Problem requirements ->
Nothing outside the stretch is wanted. Repeat exactly the lines of the listing below from the one that contains "decodeTableWord 32 0x53470000" through the one that contains "theorem test_refuse_upper_bits : decodePacket", both ends included.

The input ->
-- ==== Sys2Proof/Tests/Slice0.lean ====
section
/-! SUPPORT. Tests of the model: every expected result is a vector or an example of spec/ (95_test_vectors.md, or the rule named),
or is worked out by hand from a rule. After them, for each statement with hypotheses, states and operands that meet them. -/

namespace Sys2Proof.Tests

open Sys2Proof Sys2Proof.Machine

/-! ### Helpers -/

/-- The packet of a command beat and its payload. -/
def pkt (beat : Beat) (payload : List Beat) : CmdPacket := ⟨beat, payload⟩

/-- The state with one packet waiting. -/
def waiting (s : State) (beat : Beat) (payload : List Beat) : State := s.offer (pkt beat payload)

/-- The state one step leaves. -/
def stepped (s : State) : State :=
  match step s with
  | .next t => t
  | .fault f => nomatch f
  | .refused _ => s

/-- The state after one packet. -/
def run (s : State) (beat : Beat) (payload : List Beat := []) : State := stepped (waiting s beat payload)

/-- The last response as its header and its data. -/
def answer (s : State) : Option (Beat × List Beat) := s.rsp.getLast?.map fun p => (p.header, p.data)

/-- What DV1 lists of a packet given to the block just after reset: the response's header, `ERR` and `ECMD`. -/
def verdict (beat : Beat) (payload : List Beat := []) : Option Beat × BitVec 64 × BitVec 64 :=
  let t := run State.reset beat payload
  ((answer t).map Prod.fst, t.err, t.ecmd)

/-- Reset, with 64 equal Samples in `W[1]`. -/
def full (x : Sample) : State := State.reset.setWave 1 (List.replicate 64 x)

/-- `1.0`. -/
def one : F64 := 0x3FF0000000000000

/-! ### Decoding: words written out from the encoding (DV2) -/

theorem test_decode_fft : decodePacket (pkt 0x10400000 []) = .command (.fft 1 0) := by decide
theorem test_decode_ifft : decodePacket (pkt 0x11800000 []) = .command (.ifft 2 0) := by decide
theorem test_decode_mod : decodePacket (pkt 0x20030002 []) = .command (.mod 0 3 2) := by decide
theorem test_decode_modv : decodePacket (pkt 0x21000000 []) = .command (.modv 0 0) := by decide
theorem test_decode_dem : decodePacket (pkt 0x22120000 []) = .command (.dem 0 1 2) := by decide
theorem test_decode_demv : decodePacket (pkt 0x23400000 []) = .command (.demv 1 0) := by decide
theorem test_decode_proj : decodePacket (pkt 0x30000000 []) = .command (.proj 0 0) := by decide
theorem test_decode_extr : decodePacket (pkt 0x31900000 []) = .command (.extr 2 1) := by decide
theorem test_decode_noise : decodePacket (pkt 0x40900000 []) = .command (.noise 2 1) := by decide
theorem test_decode_wclr : decodePacket (pkt 0x50C00000 []) = .command (.wclr 3) := by decide
theorem test_decode_wpush : decodePacket (pkt 0x51000000 [one, 0]) = .command (.wpush 0 ⟨one, 0⟩) := by decide
theorem test_decode_wout : decodePacket (pkt 0x52100000 []) = .command (.wout 1) := by decide
theorem test_decode_gwr : decodePacket (pkt 0x53470000 [0xBFE0000000000000, 0x3FD0000000000000]) =
    .command (.gwr 1 7 ⟨0xBFE0000000000000, 0x3FD0000000000000⟩) := by decide
theorem test_decode_grd : decodePacket (pkt 0x54250000 []) = .command (.grd 2 5) := by decide
theorem test_decode_sld : decodePacket (pkt 0x5500AC40 []) = .command (.sld 0 0xAC40) := by decide
theorem test_decode_srd : decodePacket (pkt 0x56100000 []) = .command (.srd 1) := by decide
theorem test_decode_crd : decodePacket (pkt 0x60010000 []) = .command (.crd 1) := by decide
theorem test_decode_cwr : decodePacket (pkt 0x61000000 [0x3F847AE147AE147B]) = .command (.cwr 0 0x3F847AE147AE147B) := by decide

/-- The largest register fields (DV2). -/
theorem test_decode_largest_fields : decodePacket (pkt 0x10F00000 []) = .command (.fft 3 3) ∧
    decodePacket (pkt 0x22F70000 []) = .command (.dem 3 3 7) ∧ decodePacket (pkt 0x55C0FFFF []) = .command (.sld 3 0xFFFF) := by decide

/-- The encoder's words are those of DV2. -/
theorem test_encode_words : encodeWord (.fft 1 0) = 0x10400000 ∧ encodeWord (.mod 0 3 2) = 0x20030002 ∧
    encodeWord (.dem 0 1 2) = 0x22120000 ∧ encodeWord (.gwr 1 7 ⟨0, 0⟩) = 0x53470000 ∧ encodeWord (.srd 1) = 0x56100000 ∧
    encodeWord (.crd 1) = 0x60010000 := by decide

/-- The host's numbering: the payload beats are the bits above the command beat (log entry 7). -/
theorem test_table_word : decodeTableWord 32 0x10400000 = some (.fft 1 0) ∧
    decodeTableWord 192 (0x51000000 + 2 ^ 64 * 0x3FF0000000000000 + 2 ^ 128 * 5) = some (.wpush 0 ⟨one, 5⟩) ∧
    decodeTableWord 32 0x53470000 = some (.gwr 1 7 ⟨0, 0⟩) ∧ decodeTableWord 32 0x10410000 = none := by decide

/-! ### Packets that are no command, each refused for its reason (30_encoding.md R57) -/

theorem test_refuse_upper_bits : decodePacket (pkt 0x0000000110400000 []) = .illegal .upperBits := by decide
theorem test_refuse_unassigned : ([0x00000000, 0x12000000, 0x24000000, 0x32000000, 0x41000000, 0x57000000, 0x62000000, 0xFFFFFFFF] : List Beat).all (fun w => decide (decodePacket (pkt w []) = .illegal .noRow)) = true := by decide +kernel
theorem test_refuse_unused_bits : ([0x10410000, 0x10400001, 0x20080000, 0x20000004, 0x20100000, 0x22120001, 0x221A0000, 0x50100000,
    0x52400000, 0x54280000, 0x55100000, 0x56100001, 0x60400000] : List Beat).all (fun w => decide (decodePacket (pkt w []) = .illegal .noRow)) = true := by decide +kernel
theorem test_refuse_payload_count : ∀ p ∈ [pkt 0x51000000 [one], pkt 0x51000000 [1, 2, 3], pkt 0x51000000 [], pkt 0x50000000 [0],
    pkt 0x61000000 [], pkt 0x61000000 [0, 0], pkt 0x53000000 [0]], decodePacket p = .illegal .payloadCount := by decide +kernel

/-! ### WellFormed: one ill-formed packet for each check -/

theorem test_wf_accepts : ∀ p ∈ [pkt 0x10400000 [], pkt 0x20030002 [], pkt 0x51000000 [one, 0], pkt 0x61000000 [0], pkt 0x600F0000 []],
    p.wellFormed = true := by decide +kernel
theorem test_wf_upper_bits : (pkt 0x0000000110400000 []).wellFormed = false := by decide
theorem test_wf_opcode : (pkt 0x12000000 []).wellFormed = false := by decide
theorem test_wf_idx : ([0x10010000, 0x11010000, 0x21010000, 0x23010000, 0x30010000, 0x31010000, 0x40010000, 0x50010000, 0x52010000,
    0x55010000, 0x56010000] : List Beat).all (fun w => (pkt w []).wellFormed == false) = true := by decide +kernel
theorem test_wf_slot : ([0x20080000, 0x22080000, 0x54080000] : List Beat).all (fun w => (pkt w []).wellFormed == false) = true := by decide +kernel
theorem test_wf_imm : ([0x10000001, 0x11000001, 0x20000004, 0x21000001, 0x22000001, 0x23000001, 0x30000001, 0x31000001, 0x40000001,
    0x50000001, 0x52000001, 0x54000001, 0x56000001, 0x60000001] : List Beat).all (fun w => (pkt w []).wellFormed == false) = true := by decide +kernel
theorem test_wf_rs : ([0x20100000, 0x50100000, 0x55100000, 0x60100000] : List Beat).all (fun w => (pkt w []).wellFormed == false) = true := by decide +kernel
theorem test_wf_rd : ([0x52400000, 0x54400000, 0x56400000, 0x60400000] : List Beat).all (fun w => (pkt w []).wellFormed == false) = true := by decide +kernel
theorem test_wf_loaded : ([0x51100000, 0x51010000, 0x51000001, 0x53100000, 0x53080000, 0x53000001] : List Beat).all (fun w => (pkt w [0, 0]).wellFormed == false) = true := by decide +kernel
theorem test_wf_cwr : ([0x61400000, 0x61100000, 0x61000001] : List Beat).all (fun w => (pkt w [0]).wellFormed == false) = true := by decide +kernel
theorem test_wf_payload : ∀ p ∈ [pkt 0x51000000 [one], pkt 0x50000000 [0], pkt 0x61000000 []], p.wellFormed = false := by decide +kernel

Solution below ->
    decodeTableWord 32 0x53470000 = some (.gwr 1 7 ⟨0, 0⟩) ∧ decodeTableWord 32 0x10410000 = none := by decide

/-! ### Packets that are no command, each refused for its reason (30_encoding.md R57) -/

theorem test_refuse_upper_bits : decodePacket (pkt 0x0000000110400000 []) = .illegal .upperBits := by decide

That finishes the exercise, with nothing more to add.